Stored data entries.

---

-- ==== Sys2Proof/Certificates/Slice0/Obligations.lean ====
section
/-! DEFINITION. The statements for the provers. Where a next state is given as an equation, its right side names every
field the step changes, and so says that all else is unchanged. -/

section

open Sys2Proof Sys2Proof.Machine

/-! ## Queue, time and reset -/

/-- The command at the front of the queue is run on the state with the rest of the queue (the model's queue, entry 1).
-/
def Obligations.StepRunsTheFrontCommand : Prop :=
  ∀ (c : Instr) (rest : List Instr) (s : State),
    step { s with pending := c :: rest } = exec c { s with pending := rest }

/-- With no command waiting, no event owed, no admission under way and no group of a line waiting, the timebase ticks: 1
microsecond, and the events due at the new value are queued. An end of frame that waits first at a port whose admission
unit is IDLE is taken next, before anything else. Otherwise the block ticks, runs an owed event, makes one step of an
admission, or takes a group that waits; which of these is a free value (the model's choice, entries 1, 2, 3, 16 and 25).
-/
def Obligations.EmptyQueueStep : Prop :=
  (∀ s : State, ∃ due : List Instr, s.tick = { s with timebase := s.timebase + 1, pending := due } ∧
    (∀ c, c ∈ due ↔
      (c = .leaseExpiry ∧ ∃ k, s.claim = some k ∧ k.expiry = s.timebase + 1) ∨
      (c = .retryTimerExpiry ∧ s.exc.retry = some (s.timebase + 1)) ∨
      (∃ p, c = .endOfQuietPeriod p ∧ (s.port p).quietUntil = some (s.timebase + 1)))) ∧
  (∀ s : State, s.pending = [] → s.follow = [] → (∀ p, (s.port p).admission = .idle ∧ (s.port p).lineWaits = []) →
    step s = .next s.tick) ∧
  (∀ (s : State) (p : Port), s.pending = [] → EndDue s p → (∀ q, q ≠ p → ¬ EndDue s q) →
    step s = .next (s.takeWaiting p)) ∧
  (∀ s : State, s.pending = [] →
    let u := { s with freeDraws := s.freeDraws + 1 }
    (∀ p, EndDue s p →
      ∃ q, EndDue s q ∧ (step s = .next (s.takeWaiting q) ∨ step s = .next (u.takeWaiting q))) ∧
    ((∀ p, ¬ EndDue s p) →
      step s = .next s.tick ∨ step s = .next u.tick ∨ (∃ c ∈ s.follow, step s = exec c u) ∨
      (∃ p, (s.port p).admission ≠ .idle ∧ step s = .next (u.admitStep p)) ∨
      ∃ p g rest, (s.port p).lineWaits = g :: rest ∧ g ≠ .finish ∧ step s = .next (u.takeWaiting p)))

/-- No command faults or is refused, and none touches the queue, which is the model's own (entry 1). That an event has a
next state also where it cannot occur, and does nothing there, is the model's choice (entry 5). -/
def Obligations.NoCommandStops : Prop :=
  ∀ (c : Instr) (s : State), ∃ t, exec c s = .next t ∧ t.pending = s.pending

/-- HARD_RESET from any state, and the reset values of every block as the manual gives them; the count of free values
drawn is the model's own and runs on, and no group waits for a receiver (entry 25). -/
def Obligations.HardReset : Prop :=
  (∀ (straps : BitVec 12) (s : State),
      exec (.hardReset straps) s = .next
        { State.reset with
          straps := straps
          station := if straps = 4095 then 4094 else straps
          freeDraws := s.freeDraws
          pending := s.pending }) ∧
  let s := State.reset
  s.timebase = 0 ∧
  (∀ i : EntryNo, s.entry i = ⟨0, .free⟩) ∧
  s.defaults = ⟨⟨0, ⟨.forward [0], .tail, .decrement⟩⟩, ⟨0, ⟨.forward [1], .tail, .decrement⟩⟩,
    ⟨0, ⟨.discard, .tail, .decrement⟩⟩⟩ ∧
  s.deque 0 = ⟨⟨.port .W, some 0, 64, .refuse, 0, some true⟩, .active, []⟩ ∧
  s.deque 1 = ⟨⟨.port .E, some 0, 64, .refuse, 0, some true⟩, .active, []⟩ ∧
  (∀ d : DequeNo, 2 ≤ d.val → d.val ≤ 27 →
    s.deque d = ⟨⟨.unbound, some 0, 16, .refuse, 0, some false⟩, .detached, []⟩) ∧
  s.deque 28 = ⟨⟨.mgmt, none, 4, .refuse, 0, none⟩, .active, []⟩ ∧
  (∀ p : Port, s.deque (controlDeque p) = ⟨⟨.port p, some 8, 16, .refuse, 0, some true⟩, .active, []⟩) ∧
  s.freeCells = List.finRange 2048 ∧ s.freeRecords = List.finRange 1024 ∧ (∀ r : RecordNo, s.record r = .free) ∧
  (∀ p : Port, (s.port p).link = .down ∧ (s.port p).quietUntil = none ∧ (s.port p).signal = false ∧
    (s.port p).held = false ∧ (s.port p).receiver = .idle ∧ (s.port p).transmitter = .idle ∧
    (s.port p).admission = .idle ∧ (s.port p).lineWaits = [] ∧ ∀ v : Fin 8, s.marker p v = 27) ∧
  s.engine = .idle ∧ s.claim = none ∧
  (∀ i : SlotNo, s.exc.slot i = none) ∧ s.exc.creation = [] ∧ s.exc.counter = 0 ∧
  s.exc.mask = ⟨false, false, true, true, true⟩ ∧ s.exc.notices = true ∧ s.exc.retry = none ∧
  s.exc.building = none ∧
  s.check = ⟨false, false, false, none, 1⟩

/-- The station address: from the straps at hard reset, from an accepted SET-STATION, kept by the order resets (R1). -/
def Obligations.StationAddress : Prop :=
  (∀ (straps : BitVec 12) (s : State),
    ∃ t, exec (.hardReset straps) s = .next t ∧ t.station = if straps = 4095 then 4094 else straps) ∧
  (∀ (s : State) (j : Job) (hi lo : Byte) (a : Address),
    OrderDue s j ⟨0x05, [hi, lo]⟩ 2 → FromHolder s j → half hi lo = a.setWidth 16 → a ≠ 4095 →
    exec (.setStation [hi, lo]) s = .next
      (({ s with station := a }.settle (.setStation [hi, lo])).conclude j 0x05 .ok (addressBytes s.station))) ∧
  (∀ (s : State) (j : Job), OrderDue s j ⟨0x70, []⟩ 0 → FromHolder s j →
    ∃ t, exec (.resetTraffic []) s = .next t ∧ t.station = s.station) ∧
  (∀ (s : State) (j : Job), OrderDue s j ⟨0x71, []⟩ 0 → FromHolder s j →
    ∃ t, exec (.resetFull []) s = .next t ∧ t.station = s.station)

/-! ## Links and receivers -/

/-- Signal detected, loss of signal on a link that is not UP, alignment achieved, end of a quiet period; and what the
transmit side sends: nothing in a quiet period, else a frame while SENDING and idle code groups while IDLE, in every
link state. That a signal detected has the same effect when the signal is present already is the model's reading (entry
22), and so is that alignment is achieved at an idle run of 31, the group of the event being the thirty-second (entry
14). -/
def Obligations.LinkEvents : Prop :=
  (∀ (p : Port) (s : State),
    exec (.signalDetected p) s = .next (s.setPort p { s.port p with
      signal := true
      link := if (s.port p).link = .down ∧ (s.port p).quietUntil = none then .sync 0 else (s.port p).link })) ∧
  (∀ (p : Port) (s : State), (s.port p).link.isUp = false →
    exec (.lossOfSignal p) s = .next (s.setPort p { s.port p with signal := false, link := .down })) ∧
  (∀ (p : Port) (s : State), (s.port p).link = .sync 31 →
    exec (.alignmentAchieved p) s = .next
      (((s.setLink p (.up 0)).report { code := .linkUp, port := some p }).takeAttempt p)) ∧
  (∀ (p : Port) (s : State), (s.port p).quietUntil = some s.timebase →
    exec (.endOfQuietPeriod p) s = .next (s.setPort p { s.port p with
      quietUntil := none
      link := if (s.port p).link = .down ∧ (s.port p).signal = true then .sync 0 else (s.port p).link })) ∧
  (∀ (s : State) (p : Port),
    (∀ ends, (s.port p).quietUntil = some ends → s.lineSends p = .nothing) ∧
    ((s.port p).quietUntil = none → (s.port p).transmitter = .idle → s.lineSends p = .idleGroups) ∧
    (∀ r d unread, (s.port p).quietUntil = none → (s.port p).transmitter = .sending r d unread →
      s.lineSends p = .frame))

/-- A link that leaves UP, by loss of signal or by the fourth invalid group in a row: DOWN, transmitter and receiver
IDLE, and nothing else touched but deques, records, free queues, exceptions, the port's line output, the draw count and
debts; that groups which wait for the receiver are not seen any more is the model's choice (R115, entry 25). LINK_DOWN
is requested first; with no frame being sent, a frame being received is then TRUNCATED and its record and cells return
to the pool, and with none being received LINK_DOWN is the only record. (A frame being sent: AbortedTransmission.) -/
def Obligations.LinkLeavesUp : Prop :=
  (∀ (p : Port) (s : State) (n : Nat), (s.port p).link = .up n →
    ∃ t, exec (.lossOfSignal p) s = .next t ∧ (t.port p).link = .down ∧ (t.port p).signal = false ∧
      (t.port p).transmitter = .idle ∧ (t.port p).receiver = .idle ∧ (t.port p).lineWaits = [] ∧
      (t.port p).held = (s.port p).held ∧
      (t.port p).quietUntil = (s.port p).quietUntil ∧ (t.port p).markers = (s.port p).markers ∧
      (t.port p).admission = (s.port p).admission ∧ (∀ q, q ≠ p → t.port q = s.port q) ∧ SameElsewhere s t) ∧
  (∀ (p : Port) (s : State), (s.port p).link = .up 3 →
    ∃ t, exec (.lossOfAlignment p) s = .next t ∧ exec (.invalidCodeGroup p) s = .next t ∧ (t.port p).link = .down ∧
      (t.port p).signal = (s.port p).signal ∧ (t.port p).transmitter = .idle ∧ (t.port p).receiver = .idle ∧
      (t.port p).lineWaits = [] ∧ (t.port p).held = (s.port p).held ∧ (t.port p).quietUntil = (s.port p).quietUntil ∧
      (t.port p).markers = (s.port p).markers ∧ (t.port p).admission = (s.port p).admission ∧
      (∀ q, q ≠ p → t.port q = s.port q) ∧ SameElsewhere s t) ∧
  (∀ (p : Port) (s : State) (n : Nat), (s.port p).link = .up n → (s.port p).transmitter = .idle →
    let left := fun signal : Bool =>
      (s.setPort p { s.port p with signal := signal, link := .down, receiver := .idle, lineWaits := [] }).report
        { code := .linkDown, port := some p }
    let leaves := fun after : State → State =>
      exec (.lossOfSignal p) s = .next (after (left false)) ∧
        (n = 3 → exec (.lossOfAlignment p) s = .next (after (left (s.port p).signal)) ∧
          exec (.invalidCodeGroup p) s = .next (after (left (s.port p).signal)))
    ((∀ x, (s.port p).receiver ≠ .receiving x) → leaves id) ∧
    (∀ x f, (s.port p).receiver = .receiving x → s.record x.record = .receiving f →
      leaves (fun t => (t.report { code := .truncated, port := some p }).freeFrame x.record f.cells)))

---

THE TASK.
Output, from the data above, the lines from the line with "(rest : List" to the line with "step s = .next s.tick) ∧" exactly as they stand, both ends included and nothing else.

SOLUTION FOR THIS EXERCISE.
  ∀ (c : Instr) (rest : List Instr) (s : State),
    step { s with pending := c :: rest } = exec c { s with pending := rest }

/-- With no command waiting, no event owed, no admission under way and no group of a line waiting, the timebase ticks: 1
microsecond, and the events due at the new value are queued. An end of frame that waits first at a port whose admission
unit is IDLE is taken next, before anything else. Otherwise the block ticks, runs an owed event, makes one step of an
admission, or takes a group that waits; which of these is a free value (the model's choice, entries 1, 2, 3, 16 and 25).
-/
def Obligations.EmptyQueueStep : Prop :=
  (∀ s : State, ∃ due : List Instr, s.tick = { s with timebase := s.timebase + 1, pending := due } ∧
    (∀ c, c ∈ due ↔
      (c = .leaseExpiry ∧ ∃ k, s.claim = some k ∧ k.expiry = s.timebase + 1) ∨
      (c = .retryTimerExpiry ∧ s.exc.retry = some (s.timebase + 1)) ∨
      (∃ p, c = .endOfQuietPeriod p ∧ (s.port p).quietUntil = some (s.timebase + 1)))) ∧
  (∀ s : State, s.pending = [] → s.follow = [] → (∀ p, (s.port p).admission = .idle ∧ (s.port p).lineWaits = []) →
    step s = .next s.tick) ∧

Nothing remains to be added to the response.